First of all, I write the strip as $E=[0,1]^2/\sim$, where $(0,y)\sim(1,1-y)$ and the other points of $[0,1]^2$ are equivalent to themselves. Then I write $S^1=[0,1]/\sim$, where $0\sim 1$. Now I define the projection $\pi: E\rightarrow S^1$, $\pi([(x,y)])=[x]$ (here with $[\cdot]$ I mean the equivalence class of $\cdot$). Now I want to find an open cover $U_1,U_2$ of $S^1$ (two arcs of $S^1$ substantially) such that there exist homeomorphisms $\phi_i:\pi^{-1}(U_i)\rightarrow U_i\times I$, $i=1,2$ and this homeomorphisms have the property that $\pi_1\circ \phi_i=\pi$, where $\pi_1$ is the canonical projection onto the first factor.

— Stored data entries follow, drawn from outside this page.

/-- Major 0x2A (Table 01-5). -/
def decodeMajor2A (f : Fields) : Except Bad Decoded :=
  match f.fn with
  | 0#3 => if !ordStore f.pg then .error .notAssigned else .ok (.std (.redAdd32 f.s f.pg f.d f.a (f.b.extractLsb' 0 4) (f.b.extractLsb' 4 2)))
  | 1#3 => if !ordStore f.pg then .error .notAssigned else .ok (.std (.redMinI32 f.s f.pg f.d f.a (f.b.extractLsb' 0 4) (f.b.extractLsb' 4 2)))
  | 2#3 => if !ordStore f.pg then .error .notAssigned else .ok (.std (.redMaxI32 f.s f.pg f.d f.a (f.b.extractLsb' 0 4) (f.b.extractLsb' 4 2)))
  | 3#3 => if !ordStore f.pg then .error .notAssigned else .ok (.std (.redAnd32 f.s f.pg f.d f.a (f.b.extractLsb' 0 4) (f.b.extractLsb' 4 2)))
  | 4#3 => if !ordStore f.pg then .error .notAssigned else .ok (.std (.redOr32 f.s f.pg f.d f.a (f.b.extractLsb' 0 4) (f.b.extractLsb' 4 2)))
  | 5#3 => if !ordStore f.pg then .error .notAssigned else .ok (.std (.redXor32 f.s f.pg f.d f.a (f.b.extractLsb' 0 4) (f.b.extractLsb' 4 2)))
  | 6#3 => if !ordStore f.pg then .error .notAssigned else .ok (.std (.redFaddF32 f.s f.pg f.d f.a (f.b.extractLsb' 0 4) (f.b.extractLsb' 4 2)))
  | 7#3 => if !ordStore f.pg then .error .notAssigned else .ok (.std (.redAdd64 f.s f.pg f.d f.a (f.b.extractLsb' 0 4) (f.b.extractLsb' 4 2)))

/-- Major 0x2B (Table 01-5). -/
def decodeMajor2B (f : Fields) : Except Bad Decoded :=
  match f.fn with
  | 0#3 => if !ordAny f.pg then .error .notAssigned else if f.b.extractLsb' 0 4 != 0#4 then .error .reservedField else .ok (.std (.satomAdd f.s f.pg f.d f.a (f.b.extractLsb' 4 2)))
  | 1#3 => if !ordAny f.pg then .error .notAssigned else if f.b.extractLsb' 0 4 != 0#4 then .error .reservedField else .ok (.std (.satomExch f.s f.pg f.d f.a (f.b.extractLsb' 4 2)))
  | 2#3 => if !ordAny f.pg || !pairField f.d then .error .notAssigned else if f.b.extractLsb' 0 4 != 0#4 then .error .reservedField else .ok (.std (.satomCas f.s f.pg f.d f.a (f.b.extractLsb' 4 2)))
  | 3#3 => if !ordAny f.pg then .error .notAssigned else if f.b.extractLsb' 0 4 != 0#4 then .error .reservedField else .ok (.std (.satomMaxN64 f.s f.pg f.d f.a (f.b.extractLsb' 4 2)))
  | 6#3 => if f.pg = 0#3 then (if f.d != 0#6 || f.a != 0#6 || f.b != 0#6 then .error .notAssigned else .ok (.fenceAsync f.s)) else if !fenceKind f.pg then .error .notAssigned else (if f.d != 0#6 || f.a != 0#6 || f.b.extractLsb' 0 4 != 0#4 then .error .notAssigned else .ok (.std (.fence f.s f.pg (f.b.extractLsb' 4 2))))
  | _ => .error .notAssigned

/-- Major 0x2C (Table 01-5). -/
def decodeMajor2C (f : Fields) : Except Bad Decoded :=
  match f.fn with
  | 0#3 => .ok (.std (.cpt f.s f.pg f.d f.a f.b))
  | 1#3 => .ok (.std (.cpl f.s f.pg f.d f.a f.b))
  | 2#3 => .ok (.std (.cpc f.s f.pg f.d f.a f.b))
  | _ => .error .notAssigned

/-- Major 0x2D (Table 01-5). -/
def decodeMajor2D (f : Fields) : Except Bad Decoded :=
  match f.fn with
  | 0#3 => .ok (.std (.cpm f.s f.pg f.d f.a f.b))
  | 1#3 => .ok (.std (.cpmCon f.s f.pg f.d f.a f.b))
  | _ => .error .notAssigned

/-- Major 0x2E (Table 01-5). -/
def decodeMajor2E (f : Fields) : Except Bad Decoded :=
  match f.fn with
  | 0#3 => .ok (.std (.cprAdd f.s f.pg f.d f.a f.b))
  | 1#3 => .ok (.std (.cprMin f.s f.pg f.d f.a f.b))
  | 2#3 => .ok (.std (.cprMax f.s f.pg f.d f.a f.b))
  | _ => .error .notAssigned

/-- Major 0x30 (Table 01-5). -/
def decodeMajor30 (f : Fields) : Except Bad Decoded :=
  match f.fn with
  | 0#3 => if f.pg != 0#3 || f.a != 0#6 || f.b != 0#6 then .error .reservedField else .ok (.std (.bclose f.s f.d))
  | 1#3 => if f.pg != 0#3 || f.b != 0#6 then .error .reservedField else .ok (.std (.bwait f.s f.d f.a))
  | 2#3 => if f.pg != 0#3 || f.b != 0#6 then .error .reservedField else .ok (.std (.btest f.s f.d f.a))
  | _ => .error .notAssigned

/-- Major 0x31 (Table 01-5). -/
def decodeMajor31 (f : Fields) : Except Bad Decoded :=
  match f.fn with
  | 0#3 => if f.d.extractLsb' 3 3 != 0#3 then .error .reservedField else .ok (.std (.barInit f.s f.pg (f.d.extractLsb' 0 3) f.a f.b))
  | 1#3 => .ok (.std (.barArrive f.s f.pg f.d f.a f.b))
  | 2#3 => .ok (.std (.barExpect f.s f.pg f.d f.a f.b))
  | 3#3 => .ok (.std (.barWait f.s f.pg f.d f.a f.b))
  | 4#3 => if f.d.extractLsb' 3 3 != 0#3 then .error .reservedField else .ok (.std (.barTwait f.s f.pg (f.d.extractLsb' 0 3) f.a f.b))
  | 5#3 => if f.b != 0#6 then .error .reservedField else .ok (.std (.barInval f.s f.pg f.d f.a))
  | _ => .error .notAssigned

/-- Major 0x32 (Table 01-5). -/
def decodeMajor32 (f : Fields) : Except Bad Decoded :=
  match f.fn with
  | 0#3 => if f.d.extractLsb' 3 3 != 0#3 || f.b != 0#6 then .error .reservedField else .ok (.std (.qbind f.s f.pg (f.d.extractLsb' 0 3) f.a))
  | 1#3 => if f.a.extractLsb' 3 3 != 0#3 then .error .reservedField else .ok (.std (.qpush f.s f.pg f.d (f.a.extractLsb' 0 3) f.b))
  | 2#3 => if f.a.extractLsb' 3 3 != 0#3 then .error .reservedField else .ok (.std (.qpop f.s f.pg f.d (f.a.extractLsb' 0 3) f.b))
  | 3#3 => if f.a.extractLsb' 3 3 != 0#3 then .error .reservedField else .ok (.std (.qtry f.s f.pg f.d (f.a.extractLsb' 0 3) f.b))
  | _ => .error .notAssigned

/-- Major 0x33 (Table 01-5). -/
def decodeMajor33 (f : Fields) : Except Bad Decoded :=
  match f.fn with
  | 4#3 => .ok (.std (.stb32 f.s f.pg f.d f.a f.b))
  | 5#3 => .ok (.std (.stb64 f.s f.pg f.d f.a f.b))
  | 6#3 => .ok (.std (.stb128 f.s f.pg f.d f.a f.b))
  | _ => .error .notAssigned

/-- Major 0x34 (Table 01-5). -/
def decodeMajor34 (f : Fields) : Except Bad Decoded :=
  match f.fn with
  | 0#3 => .ok (.std (.spawn f.s f.pg f.d f.a f.b))
  | _ => .error .notAssigned

/-- Major 0x35 (Table 01-5). -/
def decodeMajor35 (f : Fields) : Except Bad Decoded :=
  match f.fn with
  | 0#3 => if f.b != 0#6 then .error .reservedField else .ok (.std (.coll f.s f.pg f.d f.a))
  | 1#3 => .ok (.std (.cwait f.s f.pg f.d f.a f.b))
  | 2#3 => .ok (.std (.ctest f.s f.pg f.d f.a f.b))
  | _ => .error .notAssigned

/-- Major 0x36 (Table 01-5). -/
def decodeMajor36 (f : Fields) : Except Bad Decoded :=
  match f.fn with
  | 0#3 => if f.pg != 0#3 || f.d.extractLsb' 3 3 != 0#3 || f.a != 0#6 || f.b != 0#6 then .error .reservedField else .ok (.std (.txbegin f.s (f.d.extractLsb' 0 3)))
  | 1#3 => if f.pg != 0#3 || f.d.extractLsb' 3 3 != 0#3 || f.a != 0#6 || f.b != 0#6 then .error .reservedField else .ok (.std (.txend f.s (f.d.extractLsb' 0 3)))
  | 2#3 => if f.pg != 0#3 || f.d != 0#6 || f.a != 0#6 || f.b != 0#6 then .error .reservedField else .ok (.txabort f.s)
  | 3#3 => if f.a = 1#6 then (if f.d.extractLsb' 0 1 != 0#1 then .error .notAssigned else if f.pg != 0#3 || f.b != 0#6 then .error .reservedField else .ok (.std (.txstatAddr f.s (f.d.extractLsb' 1 5)))) else if f.a != 0#6 then .error .notAssigned else (if f.pg != 0#3 || f.b != 0#6 then .error .reservedField else .ok (.std (.txstat f.s f.d)))
  | _ => .error .notAssigned

/-- Major 0x38 (Table 01-5). -/
def decodeMajor38 (f : Fields) : Except Bad Decoded :=
  match f.fn with
  | 0#3 => if f.pg != 0#3 || f.d != 0#6 then .error .reservedField else .ok (.std (.mxld f.s f.a f.b))
  | 1#3 => if f.pg != 0#3 || f.d != 0#6 then .error .reservedField else .ok (.std (.mxfma f.s f.a f.b))
  | 2#3 => if f.pg != 0#3 || f.d != 0#6 || f.b != 0#6 then .error .reservedField else .ok (.std (.mxzero f.s f.a))
  | 3#3 => if f.pg != 0#3 || f.d != 0#6 || f.b != 0#6 then .error .reservedField else .ok (.std (.mxck f.s f.a))
  | _ => .error .notAssigned

/-- Major 0x39 (Table 01-5). -/
def decodeMajor39 (f : Fields) : Except Bad Decoded :=
  match f.fn with
  | 0#3 => if f.pg != 0#3 || f.a != 0#6 || f.b != 0#6 then .error .reservedField else .ok (.std (.mxfence f.s f.d))
  | 1#3 => if f.pg != 0#3 || f.b != 0#6 then .error .reservedField else .ok (.std (.mxwait f.s f.d f.a))
  | 2#3 => if f.pg != 0#3 || f.b != 0#6 then .error .reservedField else .ok (.std (.mxtest f.s f.d f.a))
  | 3#3 => if f.pg != 0#3 then .error .reservedField else .ok (.std (.mxsplit f.s f.d f.a f.b))
  | 4#3 => if f.pg != 0#3 || f.d != 0#6 then .error .reservedField else .ok (.std (.mxsave f.s f.a f.b))
  | 5#3 => if f.pg != 0#3 || f.d != 0#6 then .error .reservedField else .ok (.std (.mxrest f.s f.a f.b))
  | _ => .error .notAssigned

Now, my problem is write properly the homeomorphisms. Suppose that $S^1\ni[0]\notin U_1$, so $[0]\in U_2$. Then $\pi^{-1}(U_1)$ is exactly $U_1\times I$ and as homeomorphism I can choose the identity. But now my problem is $\pi^{-1}(U_2)$ which contains the gluing edges. Can anyone help me, please?
For example if $S^1\supset U_2=([0,2/5)\cup(3/5,1])/\sim$, then I could define $\phi_2([(x,y)])=(x,y)$ if $0\le x<2/5$ and $\phi_2([(x,y)])=(x,1-y)$ if $3/5<x<1$. But now the problem is prove that $\phi_2$ is a homeomorphism, I'm confused.